WLRS
- New Albany, Indiana; United States;
- Broadcast area: Louisville metropolitan area
- Frequency: 1570 kHz
- Branding: Kentuckiana's True Oldies

Programming
- Format: Oldies

Ownership
- Owner: New Albany Broadcasting Co., Inc.
- Operator: Pure Media Ministries, Inc.
- Sister stations: WLUE; WLRT;

History
- First air date: June 15, 1949
- Former call signs: WLRP (1949–1959); WOWI (1959–1964); WNUW (1964–1966); WHEL (1966–1978); WOBS (1978–1992); WZCC (1992–1995); WXLN (1995–2003); WLBJ (2003–2005); WWSZ (2005–2008); WNDA (2008–2016);
- Call sign meaning: La Poderosa (previous branding)

Technical information
- Licensing authority: FCC
- Facility ID: 14553
- Class: B
- Power: 1,500 watts (day); 233 watts (night);
- Transmitter coordinates: 38°19′40.2″N 85°46′55.9″W﻿ / ﻿38.327833°N 85.782194°W
- Translator: 92.5 W223DK (Louisville, Kentucky)

Links
- Public license information: Public file; LMS;
- Webcast: Listen live
- Website: www.kentuckianastrueoldieschannel.com

= WLRS (AM) =

WLRS (1570 kHz) is a commercial AM radio station airing an oldies radio format. Licensed to New Albany, Indiana, it serves the Louisville metropolitan area. It is owned by New Albany Broadcasting Co., Inc. and operated by Pure Media Ministries, Inc.
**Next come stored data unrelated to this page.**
/-- The words of an instruction as one number (R64-R85); an event has none and gives 0. -/
def encode : Instr → Nat
  | .add d a b => encSA 0x01 d a b 0x00
  | .sub d a b => encSA 0x01 d a b 0x01
  | .mul d a b => encSA 0x01 d a b 0x02
  | .mulhS d a b => encSA 0x01 d a b 0x03
  | .mulhN d a b => encSA 0x01 d a b 0x04
  | .divS d a b => encSA 0x01 d a b 0x06
  | .divN d a b => encSA 0x01 d a b 0x07
  | .remS d a b => encSA 0x01 d a b 0x08
  | .remN d a b => encSA 0x01 d a b 0x09
  | .and d a b => encSA 0x01 d a b 0x10
  | .or d a b => encSA 0x01 d a b 0x11
  | .xor d a b => encSA 0x01 d a b 0x12
  | .andn d a b => encSA 0x01 d a b 0x13
  | .sll d a b => encSA 0x01 d a b 0x18
  | .srl d a b => encSA 0x01 d a b 0x19
  | .sra d a b => encSA 0x01 d a b 0x1A
  | .rol d a b => encSA 0x01 d a b 0x1B
  | .ror d a b => encSA 0x01 d a b 0x1C
  | .minS d a b => encSA 0x01 d a b 0x20
  | .minN d a b => encSA 0x01 d a b 0x21
  | .maxS d a b => encSA 0x01 d a b 0x22
  | .maxN d a b => encSA 0x01 d a b 0x23
  | .clz d a => encSA 0x01 d a 0 0x28
  | .ctz d a => encSA 0x01 d a 0 0x29
  | .popc d a => encSA 0x01 d a 0 0x2A
  | .bilv2 d a b => encSA 0x01 d a b 0x2C
  | .bilv3 d a b => encSA 0x01 d a b 0x2D
  | .adds d a b k => encSA 0x01 d a b (0x30 + k.toNat)
  | .sel d a b c => encSA 0x01 d a b (0x40 + c.toNat)
  | .cmp c a b f => 0x02 * 2 ^ 26 + c.toNat * 2 ^ 20 + a.toNat * 2 ^ 14 + b.toNat * 2 ^ 8 + f.toNat
  | .addi d a i => encSI 0x03 d a i.toNat
  | .andi d a i => encSI 0x04 d a i.toNat
  | .ori d a i => encSI 0x05 d a i.toNat
  | .xori d a i => encSI 0x06 d a i.toNat
  | .slli d a k => encSI 0x07 d a k.toNat
  | .srli d a k => encSI 0x07 d a (1 * 2 ^ 12 + k.toNat)
  | .srai d a k => encSI 0x07 d a (2 * 2 ^ 12 + k.toNat)
  | .rori d a k => encSI 0x07 d a (3 * 2 ^ 12 + k.toNat)
  | .cmpi cond c a i => 0x08 * 2 ^ 26 + cond.toNat * 2 ^ 23 + c.toNat * 2 ^ 20 + a.toNat * 2 ^ 14 + i.toNat
  | .lil d i => 0x09 * 2 ^ 26 + d.toNat * 2 ^ 20 + i.toNat
  | .lih d i => 0x0A * 2 ^ 26 + d.toNat * 2 ^ 20 + i.toNat
  | .bfxS d a pos w => encSI 0x0B d a (pos.toNat * 2 ^ 8 + w.toNat * 2 ^ 2 + 2)
  | .bfxN d a pos w => encSI 0x0B d a (pos.toNat * 2 ^ 8 + w.toNat * 2 ^ 2)
  | .bfi d a pos w => encSI 0x0C d a (pos.toNat * 2 ^ 8 + w.toNat * 2 ^ 2)
  | .jalr d a i => encSI 0x0D d a i.toNat
  | .fcvt d a src tgt rnd sat =>
    0x0E * 2 ^ 26 + d.toNat * 2 ^ 20 + a.toNat * 2 ^ 14 + src.toNat * 2 ^ 11 + tgt.toNat * 2 ^ 8 + rnd.toNat * 2 ^ 5 +
      sat.toNat * 2 ^ 4
  | .fadd d a b r f => encFpu d a b r f 0
  | .fsub d a b r f => encFpu d a b r f 1
  | .fmul d a b r f => encFpu d a b r f 2
  | .ffma d a b r f => encFpu d a b r f 3
  | .fmin d a b r f => encFpu d a b r f 4
  | .fmax d a b r f => encFpu d a b r f 5
  | .fabs d a r f => encFpu d a 0 r f 6
  | .fneg d a r f => encFpu d a 0 r f 7
  | .ld d a oc sc size sx off => encSM 0x10 d a oc sc (size.toNat * 2 ^ 5 + sx.toNat * 2 ^ 4 + off.toNat)
  | .st d a oc sc size off => encSM 0x11 d a oc sc (size.toNat * 2 ^ 5 + off.toNat)
  | .amoAdd d a oc sc z => encSM 0x12 d a oc sc (0 * 2 ^ 3 + z.toNat * 2 ^ 2)
  | .amoAnd d a oc sc z => encSM 0x12 d a oc sc (1 * 2 ^ 3 + z.toNat * 2 ^ 2)
  | .amoOr d a oc sc z => encSM 0x12 d a oc sc (2 * 2 ^ 3 + z.toNat * 2 ^ 2)
  | .amoXor d a oc sc z => encSM 0x12 d a oc sc (3 * 2 ^ 3 + z.toNat * 2 ^ 2)
  | .amoMinS d a oc sc z => encSM 0x12 d a oc sc (4 * 2 ^ 3 + z.toNat * 2 ^ 2)
  | .amoMaxS d a oc sc z => encSM 0x12 d a oc sc (5 * 2 ^ 3 + z.toNat * 2 ^ 2)
  | .amoMinN d a oc sc z => encSM 0x12 d a oc sc (6 * 2 ^ 3 + z.toNat * 2 ^ 2)
  | .amoMaxN d a oc sc z => encSM 0x12 d a oc sc (7 * 2 ^ 3 + z.toNat * 2 ^ 2)
  | .amoSwap d a oc sc z => encSM 0x12 d a oc sc (8 * 2 ^ 3 + z.toNat * 2 ^ 2)
  | .amoCas d a oc sc z => encSM 0x12 d a oc sc (9 * 2 ^ 3 + z.toNat * 2 ^ 2)
  | .brf c take sense off =>
    0x18 * 2 ^ 26 + c.toNat * 2 ^ 20 + take.toNat * 2 ^ 19 + sense.toNat * 2 ^ 18 + off.toNat
  | .jal d off => 0x19 * 2 ^ 26 + d.toNat * 2 ^ 20 + off.toNat
  | .lpset lv ci cnt len =>
    0x1C * 2 ^ 26 + lv.toNat * 2 ^ 25 + ci.toNat * 2 ^ 24 + cnt.toNat * 2 ^ 14 + len.toNat
  | .lpbrk lv => 0x1D * 2 ^ 26 + lv.toNat * 2 ^ 25
  | .fence sc cmask => encSX 0 (sc.toNat * 2 ^ 18 + cmask.toNat * 2 ^ 2)
  | .bar sc cmask => encSX 1 (sc.toNat * 2 ^ 18 + cmask.toNat * 2 ^ 2)
  | .efenceCopy sc cmask => encSX 2 (sc.toNat * 2 ^ 18 + cmask.toNat * 2 ^ 2)
  | .efenceColl sc cmask => encSX 2 (sc.toNat * 2 ^ 18 + cmask.toNat * 2 ^ 2 + 1)
  | .efenceSolve sc cmask => encSX 2 (sc.toNat * 2 ^ 18 + cmask.toNat * 2 ^ 2 + 2)
  | .efenceInfuse sc cmask => encSX 2 (sc.toNat * 2 ^ 18 + cmask.toNat * 2 ^ 2 + 3)
  | .srd d n => encSX 3 (d.toNat * 2 ^ 16 + n.toNat * 2 ^ 4)
  | .swr a n => encSX 4 (a.toNat * 2 ^ 16 + n.toNat * 2 ^ 4)
  | .trap code => encSX 5 code.toNat
  | .eret => encSX 6 0
  | .yield => encSX 7 0
  | .halt => encSX 8 0
  | .drain path => encSX 9 (path.toNat * 2 ^ 19)
  | .tokw kmask lim => encSX 10 (kmask.toNat * 2 ^ 14 + lim.toNat * 2 ^ 8)
  | .regacq n => encSX 11 n.toNat
  | .regrel => encSX 12 0
  | .forkImm m pc => encSX 13 (m.toNat * 2 ^ 19 + 1 * 2 ^ 18 + pc.toNat)
  | .forkReg m a => encSX 13 (m.toNat * 2 ^ 19 + a.toNat * 2 ^ 12)
  | .rdv m => encSX 14 (m.toNat * 2 ^ 19)
  | .tnext c => encSX 15 c.toNat
  | .tqput d a q => encSQ d a 0 q.toNat
  | .tqwait a => encSQ 0 a 1 0
  | .tqtest d a => encSQ d a 2 0
  | .gtake d a => encSQ d a 3 0
  | .vadd f => encA 0x01 f
  | .vsub f => encA 0x02 f
  | .vmul f => encA 0x03 f
  | .vfma f => encA 0x04 f
  | .vmin f => encA 0x05 f
  | .vmax f => encA 0x06 f
  | .vabs f => encA 0x07 f
  | .vneg f => encA 0x08 f
  | .vmulh f => encA 0x09 f
  | .vmad f => encA 0x0A f
  | .vshl f => encL 0x10 f
  | .vshr f => encL 0x11 f
  | .vrot f => encL 0x12 f
  | .vand f => encL 0x14 f
  | .vor f => encL 0x15 f
  | .vxor f => encL 0x16 f
  | .vandn f => encL 0x17 f
  | .vclz f => encL 0x18 f
  | .vpopc f => encL 0x19 f
  | .vbilvTwo f => encL 0x1A f
  | .vbilvThree f => encL 0x1A f
  | .vcmp f => encV 0x20 f.h f.ty (encOpd f.d) (encOpd f.a) (encOpd f.b) (f.nab.toNat * 2 ^ 17 + f.cond.toNat * 2 ^ 10)
  | .vmlogAnd f => encL 0x21 f
  | .vmlogOr f => encL 0x21 f
  | .vmlogXor f => encL 0x21 f
  | .vmlogAndn f => encL 0x21 f
  | .vmlogNot f => encL 0x21 f
  | .vmlogMov f => encL 0x21 f
  | .vmpop f => encL 0x22 f
  | .vsig f => encL 0x23 f
  | .vsel f => encL 0x24 f
  | .vtos f => encL 0x25 f
  | .vmov f => encL 0x26 f
  | .vcvt f =>
    encV 0x28 f.h f.ty (encOpd f.d) (encOpd f.a) 0 (f.rnd.toNat * 2 ^ 14 + f.sat.toNat * 2 ^ 13 + f.sty.toNat * 2 ^ 8)
  | .vrcp f => encA 0x30 f
  | .vrsqrt f => encA 0x31 f
  | .vsqrt f => encA 0x32 f
  | .vexp2 f => encA 0x33 f
  | .vlog2 f => encA 0x34 f
  | .vsinpi f => encA 0x35 f
  | .vcospi f => encA 0x36 f
  | .vshuf f => encL 0x40 f
  | .vrotl f => encL 0x41 f
  | .vbcast f => encL 0x42 f
  | .vredAdd f => encL 0x43 f
  | .vredMin f => encL 0x43 f
  | .vredMax f => encL 0x43 f
  | .vld f => encM 0x50 f
  | .vldDq f => encM 0x50 f
  | .vldx f => encM 0x51 f
  | .vgath f => encM 0x52 f
  | .vst f => encM 0x53 f
  | .vstDq f => encM 0x53 f
  | .vstx f => encM 0x54 f
  | .vscat f => encM 0x55 f
  | .vatomAdd f => encM 0x56 f
  | .vatomAnd f => encM 0x56 f
  | .vatomOr f => encM 0x56 f
  | .vatomXor f => encM 0x56 f
  | .vatomMinS f => encM 0x56 f
  | .vatomMaxS f => encM 0x56 f
  | .vatomMinN f => encM 0x56 f
  | .vatomMaxN f => encM 0x56 f
  | .vatomSwap f => encM 0x56 f
  | .vatomCas f => encM 0x56 f
  | .vlds f => encM 0x57 f
  | .vcp16 f => encM 0x58 f
  | .tex f => encG 0x60 f
  | .tex3 f => encG 0x61 f
  | .rayq f => encG 0x62 f
  | .pexp f => encG 0x63 f
  | .vBrf g w c take sense off =>
    encVC 0xF0 g w (c.toNat * 2 ^ 59 + take.toNat * 2 ^ 58 + sense.toNat * 2 ^ 57 + off.toNat)
  | .vRdv g w => encVC 0xF1 g w 0
  | .vHalt g w => encVC 0xF2 g w 0
  | .mstep f => encStep 0x01 f
  | .mnset f =>
    encMx 0x02 f.gap f.wait (f.lv.toNat * 2 ^ 148 + f.count.toNat * 2 ^ 135 + f.ar.toNat * 2 ^ 119 + f.ac.toNat * 2 ^ 103 +
      f.ts.toNat * 2 ^ 91 + f.br.toNat * 2 ^ 75 + f.bc.toNat * 2 ^ 59)
  | .mngo f => encStep 0x03 f
  | .mnstop g w => encMx 0x04 g w 0
  | .mzero g w acc => encMx 0x05 g w (acc.toNat * 2 ^ 148)
  | .mrel g w acc => encMx 0x06 g w (acc.toNat * 2 ^ 148)
  | .mread f => encRow 0x07 f
  | .mwrite f => encRow 0x08 f
  | .msca f =>
    encMx 0x09 f.gap f.wait (f.acc.toNat * 2 ^ 148 + f.src.toNat * 2 ^ 135 + f.sb.toNat * 2 ^ 91 + f.sa.toNat * 2 ^ 10)
  | .mcvt f => encRow 0x0A f
  | .mproNone g w sig t => encPro 0 g w sig t
  | .mproInt4 g w sig t => encPro 1 g w sig t
  | .mproCb3 g w sig t => encPro 2 g w sig t
  | .mproCb4 g w sig t => encPro 3 g w sig t
  | .mproBmap g w sig t => encPro 4 g w sig t
  | .mBrf g w c take sense off =>
    encMx 0xF0 g w (c.toNat * 2 ^ 148 + take.toNat * 2 ^ 177 + sense.toNat * 2 ^ 176 + off.toNat * 2 ^ 119)
  | .mRdv g w => encMx 0xF1 g w 0
  | .mHalt g w => encMx 0xF2 g w 0
  | .cpyKh h o => encK 0x01 0 h (encKH o)
  | .cpyKr h o => encK 0x01 1 h (encKR o)
  | .cpysg h o => encK 0x02 0 h (encKR o)
  | .cpymcKh h o => encK 0x03 0 h (encKH o)
  | .cpymcKr h o => encK 0x03 1 h (encKR o)
  | .scatNative h o => encK 0x04 0 h (encKR o)
  | .scatStrain h red o => encK 0x04 (1 + red.toNat * 4) h (encKR o)
  | .gath h o => encK 0x05 0 h (encKR o)
  | .collAllred h red o => encK 0x06 (red.toNat * 4) h (encKR o)
  | .collRedsc h red o => encK 0x06 (1 + red.toNat * 4) h (encKR o)
  | .collGath h red o => encK 0x06 (2 + red.toNat * 4) h (encKR o)
  | .xfmTr h o => encK 0x07 0 h (encKR o)
  | .xfmCvt h o => encK 0x07 1 h (encKR o)
  | .xfmBdb h o => encK 0x07 2 h (encKR o)
  | .xfmPsum h o => encK 0x07 3 h (encKR o)
  | .jsub h o => encK 0x08 0 h (encKR o)
  | .dqpushKh h q o => encK 0x09 q.toNat h (encKH o)
  | .dqpushKr h q o => encK 0x09 (4 + q.toNat) h (encKR o)
  | .dqpopKh h q o => encK 0x0A q.toNat h (encKH o)
  | .dqpopKr h q o => encK 0x0A (4 + q.toNat) h (encKR o)
  | .sqgo h o => encK 0x0B 0 h (encKR o)
  | .kBrf g w c take sense off =>
    encVC 0xF0 g w (c.toNat * 2 ^ 55 + take.toNat * 2 ^ 54 + sense.toNat * 2 ^ 53 + off.toNat)
  | .kRdv g w => encVC 0xF1 g w 0
  | .kHalt g w => encVC 0xF2 g w 0
  | .kTokw g w kmask lim => encVC 0xF3 g w (kmask.toNat * 2 ^ 50 + lim.toNat * 2 ^ 44)
  | .kDrain g w path => encVC 0xF4 g w (path.toNat * 2 ^ 62)
  | _ => 0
By day, WLRS is powered at 1,500 watts. Because it is on a clear channel frequency, the station reduces power to 233 watts at night, to avoid interference with other stations on 1570 AM. WLRS's non-directional antenna and transmitter is on Diamond Place at Potters Lane in Clarksville, Indiana.

==History==

The station signed on the air on June 15, 1949, with the call letters WLRP. It went through multiple format changes and call signs during its history. This station is where former NPR and SiriusXM host Bob Edwards began his broadcast career in 1968.

In 2008, it became WNDA. On September 26, 2011, WNDA changed its format to talk radio, branded "NewsTalk 1570".

On May 25, 2015, WNDA flipped its format to Spanish contemporary hits, branded "La Poderosa" ("The Powerful One" in Spanish). On June 3, 2016, WNDA changed its call letters to WLRS.

In July 2024, WLRS came under the control of Thomas Hoyt, who began simulcasting his Pure Radio Christian preaching format on the station, also heard on an FM 92.3 translator in Louisville, Kentucky. On October 1, 2024, WLRS broke off from the Pure Radio simulcast and began stunting with Christmas music. The "92.5 Days of Christmas" format would run through the holiday season (thus technically marking the first format flip of the 2024 season); at the time, the station announced that a new Latino Radio Service (a backronym of its existing call sign) would launch on the frequency in January 2025. When the Christmas stunting ended on December 31, 2024, WLRS instead launched an oldies format, branded as "Kentuckiana's True Oldies".